Community meeting on STDs is Monday
Published: Saturday, May 4, 2013 at 5:23 p.m.
Last Modified: Saturday, May 4, 2013 at 5:23 p.m.
Over the past five years, 75 percent of new cases of chlamydia and gonorrhea were reported among people between the ages of 15 and 24 — a worrying statistic that has prompted a community meeting on Monday at the Alachua County Health Department.
The public meeting, sponsored by the 4As, short for the African-American Accountability Alliance, will include presentations from community members, high school and college students and public health officials.
“The issue seems to be that individuals don’t know that they are at risk. Our community has never really come together to effectively promote awareness of this issue,” said Juliun Kinsey, the education committee chair of the 4As. “Fortunately, it’s not too late, and there are people who care.”
Kinsey said some presentations will address models that have worked in curbing or preventing STDs, such as the one used by the University of Florida’s RCP campaign, which stands for “respect yourself; check yourself; protect yourself.”
Kinsey said that not only does Alachua County have high rates of STDs compared with the rest of the state, nationally, the Centers for Disease Control and Prevention reports that 16- to 25-year-olds account for 50 percent of the new cases of chlamydia and gonorrhea, compared with 75 percent of people in this age group in Alachua County.
In addition, 114 new cases were reported in people ages 14 and below in Alachua County, according to Florida Department of Health statistics.
The statistics, released in March, showed that Alachua County has the fourth-highest level of STDs in the state, primarily among 15- to 19-year-olds. The data also show that blacks are disproportionately affected by STDs, but Kinsey emphasized that STDs can affect everyone and that the community as a whole needs to be aware of how to prevent and combat them.
In addition to student presentations, Bobby Davis, the HIV/AIDs regional program coordinator at the Alachua County Health Department, and Dr. Nancy Hardt, the director for health disparities and service learning programs at the University of Florida, will give presentations.
There will also be time for community dialogue, Kinsey said.
“We need our community to see themselves as stakeholders in this issue.

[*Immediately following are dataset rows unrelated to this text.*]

/-- R151: what COMPRESS_HC produces decodes to its input, at every level. R8: for every value of the parameters. -/
def Obligations.CompressHcRoundTrip : Prop :=
  ∀ (P : Config.Params) (s t u : State), execWith P .compressHc s = .next t → t.status = .ok →
    u.srcLen = t.count → u.dstCap = s.srcLen → (∀ i, i < u.n → u.srcByte i = t.dstByte i) →
    ∃ v, exec .decompress u = .next v ∧ EndedOk t.count.toNat s.n v ∧ ∀ i, i < s.n → v.dstByte i = s.srcByte i

/-- R196: a block of either compressor without its last byte ends DECOMPRESS with InputTruncated, for every
value of the parameters. -/
def Obligations.TruncatedBlockIsReported : Prop :=
  ∀ (P : Config.Params) (s t u : State) (i : Instr), i = .compress ∨ i = .compressHc → execWith P i s = .next t →
    t.status = .ok →
    u.n + 1 = t.count.toNat → u.dstCap = s.srcLen → (∀ j, j < u.n → u.srcByte j = t.dstByte j) →
    ∃ v, exec .decompress u = .next v ∧ FailedWith .inputTruncated v

/-! ## DECOMPRESS and the elements of a block (spec/45_block_decoder.md) -/

/-- R180, R189, R190, R192, R238: DECOMPRESS always ends, for every block: Ok with the whole input read and at most DST_CAP bytes
written, the rest of DST as before; or Failed with one of its three kinds and every byte of DST from DST_CAP on as before. -/
def Obligations.DecompressAlwaysEnds : Prop :=
  ∀ s : State, ∃ t, exec .decompress s = .next t ∧ SameOperands s t ∧ SameTables s t ∧ t.anchor = s.anchor ∧
    t.nti = s.nti ∧
    ((t.dstate = .done ∧ EndedOk s.n t.op t ∧ t.ip = s.n ∧ t.op ≤ s.cap ∧ State.sameDstOutside s t 0 t.op) ∨
      (t.dstate = .failed ∧ ∃ kind, (kind = .outputOverrun ∨ kind = .inputTruncated ∨ kind = .corruptOffset) ∧
        FailedWith kind t ∧ ∀ x, s.cap ≤ x → t.dstByte x = s.dstByte x))

/-- R180, R185, R189, R80: a block that is one last sequence of at most DST_CAP literals decodes to its literals, whatever the
unused match nibble of its token is. -/
def Obligations.DecompressCompletes : Prop :=
  ∀ (s : State) (lits : List Byte) (mnib : Nibble), s.n = (encodeLast lits mnib).length →
    holdsBytes s.srcByte (encodeLast lits mnib) → lits.length ≤ s.cap →
    ∃ t, exec .decompress s = .next t ∧ EndedOk s.n lits.length t ∧ t.ip = s.n ∧ t.op = lits.length ∧
      t.dstate = .done ∧ holdsBytes t.dstByte lits ∧ State.sameDstOutside s t 0 lits.length ∧ SameOperands s t ∧
      SameTables s t

/-- R182: ReadToken. -/
def Obligations.TokenCompletes : Prop :=
  ∀ (P : Config.Params) (s : State) (l m : Nibble), State.decoderAt s .readToken = true →
    (s.ip < s.n → exec (.token l m) s = .next
      { s with
        ip := s.ip + 1
        litlen := l.toNat
        mnib := m
        dstate := if l = 15 then .readLiteralExtension else .copyLiterals } ∧
      codecTick P s = exec (.token (tokenLit (s.srcByte s.ip)) (tokenMatch (s.srcByte s.ip))) s) ∧
    (s.n ≤ s.ip → ∃ t, codecTick P s = .next t ∧ exec (.token l m) s = .next t ∧ FailedWith .inputTruncated t ∧
      t.dstate = .failed)

/-- R183 and R187: an extension byte adds its value to the length; 255 calls for another one, every other byte ends the
extension; no byte left is InputTruncated. -/
def Obligations.ExtensionBytesAccumulate : Prop :=
  ∀ (P : Config.Params) (s : State),
    (State.decoderAt s .readLiteralExtension = true → s.ip < s.n →
      codecTick P s = exec (decodeExt (s.srcByte s.ip)) s ∧
      exec .lenextCont s = .next { s with ip := s.ip + 1, litlen := s.litlen + 255 } ∧
      ∀ v : Byte, v ≠ 255 → exec (.lenextTerm v) s =
        .next { s with ip := s.ip + 1, litlen := s.litlen + v.toNat, dstate := .copyLiterals }) ∧
    (State.decoderAt s .readMatchExtension = true → s.ip < s.n →
      codecTick P s = exec (decodeExt (s.srcByte s.ip)) s ∧
      exec .lenextCont s = .next { s with ip := s.ip + 1, mlen := s.mlen + 255 } ∧
      ∀ v : Byte, v ≠ 255 → exec (.lenextTerm v) s =
        .next { s with ip := s.ip + 1, mlen := s.mlen + v.toNat, dstate := .copyMatch }) ∧
    (State.extensionDue s = true → s.n ≤ s.ip →
      ∃ t, codecTick P s = .next t ∧ exec .lenextCont s = .next t ∧ (∀ v, exec (.lenextTerm v) s = .next t) ∧
        FailedWith .inputTruncated t ∧ t.dstate = .failed)

/-- R184 (one literal of the run) and R185: LITERAL copies its byte to `DST[op]` and moves both cursors; the last literal of a run
ends the block when the input is used up, and else the offset is due. That `litlen` counts down is the model's (log entry 9). -/
def Obligations.LiteralCompletes : Prop :=
  ∀ (s : State) (b : Byte), State.decoderAt s .copyLiterals = true → 0 < s.litlen → s.litlen ≤ s.cap - s.op →
    s.litlen ≤ s.n - s.ip →
    ∃ t, exec (.literal b) s = .next t ∧ t.dstByte s.op = b ∧ State.sameDstOutside s t s.op 1 ∧ t.ip = s.ip + 1 ∧
      t.op = s.op + 1 ∧ t.litlen = s.litlen - 1 ∧ SameOperands s t ∧ SameTables s t ∧ t.anchor = s.anchor ∧
      t.nti = s.nti ∧ t.mlen = s.mlen ∧ t.offset = s.offset ∧ t.mnib = s.mnib ∧
      (1 < s.litlen → t.dstate = .copyLiterals ∧ SameResults s t) ∧
      (s.litlen = 1 → s.ip + 1 = s.n → t.dstate = .done ∧ EndedOk s.n (s.op + 1) t) ∧
      (s.litlen = 1 → s.ip + 1 ≠ s.n → t.dstate = .readOffset ∧ SameResults s t)

/-- R184, R185: CopyLiterals. Both checks come before any byte is copied, the destination check first; the run is copied; the
block ends when the input is used up. -/
def Obligations.CopyLiteralsRule : Prop :=
  ∀ (P : Config.Params) (s : State), State.decoderAt s .copyLiterals = true → State.CursorsOk s →
    ∃ t, codecTick P s = .next t ∧ SameOperands s t ∧ SameTables s t ∧
      (s.cap - s.op < s.litlen → FailedWith .outputOverrun t ∧ t.dstate = .failed) ∧
      (s.litlen ≤ s.cap - s.op → s.n - s.ip < s.litlen → FailedWith .inputTruncated t ∧ t.dstate = .failed) ∧
      (s.litlen ≤ s.cap - s.op → s.litlen ≤ s.n - s.ip →
        (∀ i, i < s.litlen → t.dstByte (s.op + i) = s.srcByte (s.ip + i)) ∧ State.sameDstOutside s t s.op s.litlen ∧
        t.ip = s.ip + s.litlen ∧ t.op = s.op + s.litlen ∧ t.litlen = s.litlen ∧ t.mnib = s.mnib ∧
        (s.ip + s.litlen = s.n → t.dstate = .done ∧ EndedOk s.n (s.op + s.litlen) t) ∧
        (s.ip + s.litlen ≠ s.n → t.dstate = .readOffset ∧ SameResults s t))

/-- R184 with the table's row LITERAL ("a literal run is litlen such bytes"): executing the run's LITERAL instructions one after
another is the CopyLiterals step, but for `litlen`, which the single instructions count down (log entry 9). -/
def Obligations.LiteralRunIsCopyLiterals : Prop :=
  ∀ (P : Config.Params) (s : State) (lits : List Byte), State.decoderAt s .copyLiterals = true → 0 < s.litlen →
    s.litlen ≤ s.cap - s.op → s.litlen ≤ s.n - s.ip → lits = slice s.srcByte s.ip s.litlen →
    ∃ t u, literalRun lits s = .next t ∧ codecTick P s = .next u ∧ t = { u with litlen := 0 }

/-- R186: ReadOffset. Two bytes must be left; then 0 and an offset beyond the bytes written are CorruptOffset. -/
def Obligations.OffsetCompletes : Prop :=
  ∀ (P : Config.Params) (s : State) (d : BitVec 16), State.decoderAt s .readOffset = true →
    (s.n - s.ip < 2 → ∃ t, codecTick P s = .next t ∧ exec (.offset d) s = .next t ∧ FailedWith .inputTruncated t ∧
      t.dstate = .failed) ∧
    (2 ≤ s.n - s.ip → codecTick P s = exec (.offset (le16 (s.srcByte s.ip) (s.srcByte (s.ip + 1)))) s ∧
      (d = 0 ∨ s.op < d.toNat → ∃ t, exec (.offset d) s = .next t ∧ FailedWith .corruptOffset t ∧
        t.dstate = .failed) ∧
      (d ≠ 0 → d.toNat ≤ s.op → exec (.offset d) s = .next
        { s with
          ip := s.ip + 2
          offset := d
          mlen := s.mnib.toNat + 4
          dstate := if s.mnib = 15 then .readMatchExtension else .copyMatch }))

/-- R188: CopyMatch. The check comes before any byte; the bytes written are the `offset` bytes before `op`, repeated cyclically; no
input is consumed and the next token is due. -/
def Obligations.CopyMatchRule : Prop :=
  ∀ (P : Config.Params) (s : State), State.decoderAt s .copyMatch = true → 1 ≤ s.offset.toNat → s.offset.toNat ≤ s.op →
    ∃ t, codecTick P s = .next t ∧ SameOperands s t ∧ SameTables s t ∧ t.ip = s.ip ∧ t.offset = s.offset ∧
      (s.cap - s.op < s.mlen → FailedWith .outputOverrun t ∧ t.dstate = .failed) ∧
      (s.mlen ≤ s.cap - s.op →
        (∀ i, i < s.mlen → t.dstByte (s.op + i) = s.dstByte (s.op - s.offset.toNat + i % s.offset.toNat)) ∧
        State.sameDstOutside s t s.op s.mlen ∧ t.op = s.op + s.mlen ∧ t.dstate = .readToken ∧ SameResults s t)

/-- R132, R133, R137, R120: under a compressor SEQ.MATCH and SEQ.LAST append their bytes at `op`, the match nibble of a last
token as 0; bytes that do not fit are InsufficientOutputSpace. That SEQ.LAST, executed as an instruction, also ends the compressor,
Ok with `op` in both counts (R110, R134, R237), is the model's reading (DEDUCED, log entry 10). -/
def Obligations.SequencesAreWritten : Prop :=
  ∀ (s : State) (lits : List Byte) (d : BitVec 16) (mlen : Nat) (mnib : Nibble), State.encoding s = true →
    (s.op + (encodeMatch lits d mlen).length ≤ s.cap →
      ∃ t, exec (.seqMatch lits d mlen) s = .next t ∧
        holdsBytes (fun i => t.dstByte (s.op + i)) (encodeMatch lits d mlen) ∧
        State.sameDstOutside s t s.op (encodeMatch lits d mlen).length ∧
        t.op = s.op + (encodeMatch lits d mlen).length ∧ SameOperands s t ∧ SameTables s t ∧ SameResults s t ∧
        t.ip = s.ip ∧ t.anchor = s.anchor ∧ t.nti = s.nti) ∧
    (s.cap < s.op + (encodeMatch lits d mlen).length →
      ∃ t, exec (.seqMatch lits d mlen) s = .next t ∧ FailedWith .insufficientOutputSpace t) ∧
    (s.op + (encodeLast lits 0).length ≤ s.cap →
      ∃ t, exec (.seqLast lits mnib) s = .next t ∧
        holdsBytes (fun i => t.dstByte (s.op + i)) (encodeLast lits 0) ∧
        State.sameDstOutside s t s.op (encodeLast lits 0).length ∧ SameOperands s t ∧ SameTables s t ∧
        EndedOk (s.op + (encodeLast lits 0).length) (s.op + (encodeLast lits 0).length) t ∧
        t.op = s.op + (encodeLast lits 0).length ∧ t.ip = s.ip ∧ t.anchor = s.anchor ∧ t.nti = s.nti) ∧
    (s.cap < s.op + (encodeLast lits 0).length →
      ∃ t, exec (.seqLast lits mnib) s = .next t ∧ FailedWith .insufficientOutputSpace t)

/-- R72, R78, R182 to R189: under DECOMPRESS a whole sequence, decoded at the input cursor and executed as one instruction, is
what the decoder's elementary steps make of it, whether it ends well or fails. -/
def Obligations.SequenceIsItsElements : Prop :=
  ∀ (P : Config.Params) (s : State) (i : Instr) (rest : List Byte), State.decoderAt s .readToken = true →
    decode .sequence (slice s.srcByte s.ip (s.n - s.ip)) = .ok (i, rest) →
    ∃ k t, tickRun P k s = .next t ∧ exec i s = .next t

/-! ## An operation as one step and step by step (spec/46_command_interface.md R216) -/

/-- R216, R192: DECOMPRESS as one step is the run of its elementary steps, which are at most `2n + 2`. -/
def Obligations.DecompressIsItsSteps : Prop :=
  ∀ (P : Config.Params) (s : State), s.crOp = 3 →
    ∃ k, k ≤ 2 * s.n + 2 ∧ tickRun P k (State.start s) = exec .decompress (State.start s)

/-- R216, R120: a compressor that writes each sequence as it finds it ends with the same results and the same DST as one that
builds the block first; for every value of the parameters. -/
def Obligations.CompressorIsItsSteps : Prop :=
  ∀ (P : Config.Params) (s : State), s.crOp = 1 ∨ s.crOp = 2 →
    ∃ k t u, tickRun P k (State.start s) = .next t ∧ execWith P (decodeOp s.crOp) (State.start s) = .next u ∧
      SameResults u t ∧ t.phase = .done ∧ t.dst = u.dst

The people affected are in our schools, churches and neighborhoods,” he said. “We can’t be ignorant to the fact that what we have done isn’t working. We need to take action as quickly as possible — and do so independent of any form of government.”
Kinsey said he anticipates about 200 people to attend, including many students and families.

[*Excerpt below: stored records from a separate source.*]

/-- Settles O32: the fuel is more than `State.stepsLeft`, so the run reaches one of the ends of `DecoderEnd`; the bytes by
`OutputWithin`. -/
theorem decompressAlwaysEnds : Obligations.DecompressAlwaysEnds := by
  intro s
  have hend := s.enterDecoder_decoding.runDecoder_end (fuel := 2 * s.n + 2)
    (by show 2 * (s.n - 0) + 0 < 2 * s.n + 2; omega)
  have hout := (OutputWithin.enterDecoder s).runDecoder (2 * s.n + 2)
  obtain ⟨hoperands, htables, hnti, hanchor⟩ : NoSearch s (State.runDecoder (2 * s.n + 2) (State.enterDecoder s)) :=
    (NoSearch.update s _ _ _ _ _ _ _ _ _ _ _ _).trans (.runDecoder _ (State.enterDecoder s))
  refine ⟨_, rfl, hoperands, htables, hanchor, hnti, ?_⟩
  generalize State.runDecoder (2 * s.n + 2) (State.enterDecoder s) = t at hend hout hoperands
  have hn : t.n = s.n := congrArg BitVec.toNat hoperands.srcLen
  obtain ⟨-, hop, hbeyond, houtside⟩ := hout
  cases hend with
  | done u hip =>
    have hend : u.ip = s.n := hip.trans hn
    have hroom := s.cap_lt
    refine .inl ⟨rfl, ?_, hend, hop, fun x hx => houtside nofun x (by omega)⟩
    rw [← hend]
    exact State.finish_endedOk _ (hip.trans_lt u.srcLen.isLt) (hop.trans_lt hroom)
  | failed u hkind => exact .inr ⟨rfl, _, hkind, u.failDecode_failedWith _, hbeyond⟩

/-! ## The operation and its elementary steps -/

theorem State.Steady.start (hop : s.crOp = 3) : State.Steady (State.start s) :=
  ⟨hop, iff_of_true rfl rfl, nofun⟩

/-- Settles O43: `2n + 2` elementary steps are the decoder's run, `tickRun_eq_runDecoder`; START leaves the decoder where
DECOMPRESS enters it. -/
theorem decompressIsItsSteps : Obligations.DecompressIsItsSteps := fun P s hop =>
  ⟨2 * s.n + 2, le_rfl, tickRun_eq_runDecoder P _ (.start hop)⟩

end Sys2Proof.Machine

/-! # Proofs: a token, a literal run and a match copy as elementary steps (spec/45_block_decoder.md R182, R184, R188) -/

namespace Sys2Proof.Machine

variable {s : State}

/-! ## A literal run (R184, R185) -/

theorem codecTick_copyLiterals (P : Config.Params) (h : State.decoderAt s .copyLiterals = true) :
    codecTick P s = .next (State.copyLiterals s (slice s.srcByte s.ip s.litlen)) := by
  obtain ⟨hb, hop, hd⟩ := State.decoderAt_iff.1 h
  rw [codecTick_eq_decoderStep P hb hop (State.not_stuck_of_dstate hd rfl nofun), decoderStep_copyLiterals hd]

/-- The destination check of CopyLiterals, which comes first (R184, D19). -/
theorem State.copyLiterals_of_full (lits : List Byte) (h : s.cap - s.op < s.litlen) :
    State.copyLiterals s lits = State.failDecode s .outputOverrun := if_pos h

/-- A run that fits leaves these fields, but for those that the end of the run may write. -/
theorem State.copyLiterals_fields (lits : List Byte) (hcap : s.litlen ≤ s.cap - s.op) (hin : s.litlen ≤ s.n - s.ip) :
    ∃ phase status count produced dstate, State.copyLiterals s lits =
      { s with
        dst := Memory.writeList s.dst s.op lits, ip := s.ip + s.litlen, op := s.op + s.litlen
        phase := phase, status := status, count := count, produced := produced, dstate := dstate } := by
  rw [State.copyLiterals_of_fits lits hcap hin]
  exact State.endLiterals_fields _

/-- Settles O37: the two checks, and the run written before the end of the run is looked at. -/
theorem copyLiteralsRule : Obligations.CopyLiteralsRule := by
  intro P s hat hcursors
  obtain ⟨hb, -, -⟩ := State.decoderAt_iff.1 hat
  obtain ⟨-, -, hop⟩ := hcursors hb
  have hkeep := NoSearch.copyLiterals s (slice s.srcByte s.ip s.litlen)
  refine ⟨_, codecTick_copyLiterals P hat, hkeep.operands, hkeep.tables, fun hfull => ?_, fun hcap hcut => ?_,
    fun hcap hin => ?_⟩
  · rw [State.copyLiterals_of_full _ hfull]
    exact ⟨s.failDecode_failedWith _, rfl⟩
  · rw [State.copyLiterals_of_cut _ hcap hcut]
    exact ⟨s.failDecode_failedWith _, rfl⟩
  · have hlen := slice_length s.srcByte s.ip s.litlen
    obtain ⟨_, _, _, _, _, hfields⟩ := State.copyLiterals_fields (slice s.srcByte s.ip s.litlen) hcap hin
    refine ⟨fun i hi => ?_, fun x hx => ?_, hfields ▸ rfl, hfields ▸ rfl, hfields ▸ rfl, hfields ▸ rfl, fun hend => ?_,
      fun hmore => ?_⟩
    · have hi' : i < (slice s.srcByte s.ip s.litlen).length := hlen.symm ▸ hi
      rw [hfields, holdsAt_iff.1 (holdsAt_slice s.srcByte s.ip s.litlen) i hi']
      exact Memory.read_writeList_inside _ _ s.dst s.op i hi'
    · rw [hfields]
      exact Memory.read_writeList_outside _ _ s.dst _ _ (hlen.symm ▸ hx)
    · rw [State.copyLiterals_of_fits _ hcap hin, State.endLiterals_of_end hend]
      have hroom := s.cap_lt
      exact ⟨rfl, State.finish_endedOk _ s.srcLen.isLt (by show s.op + s.litlen < _; omega)⟩
    · rw [State.copyLiterals_of_fits _ hcap hin, State.endLiterals_of_more hmore]
      exact ⟨rfl, rfl, rfl, rfl, rfl⟩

“One of the best (types of) promotion is word of mouth. If we can have 200 people who now have this information in their heads, who knows how many people they can reach with the information by this time next week,” Kinsey said.
The meeting, which is free and open to the public, starts at 6:30 p.m. and will be held at the Alachua County Health Department at 224 SE 24th St. in Gainesville. Dinner will be provided.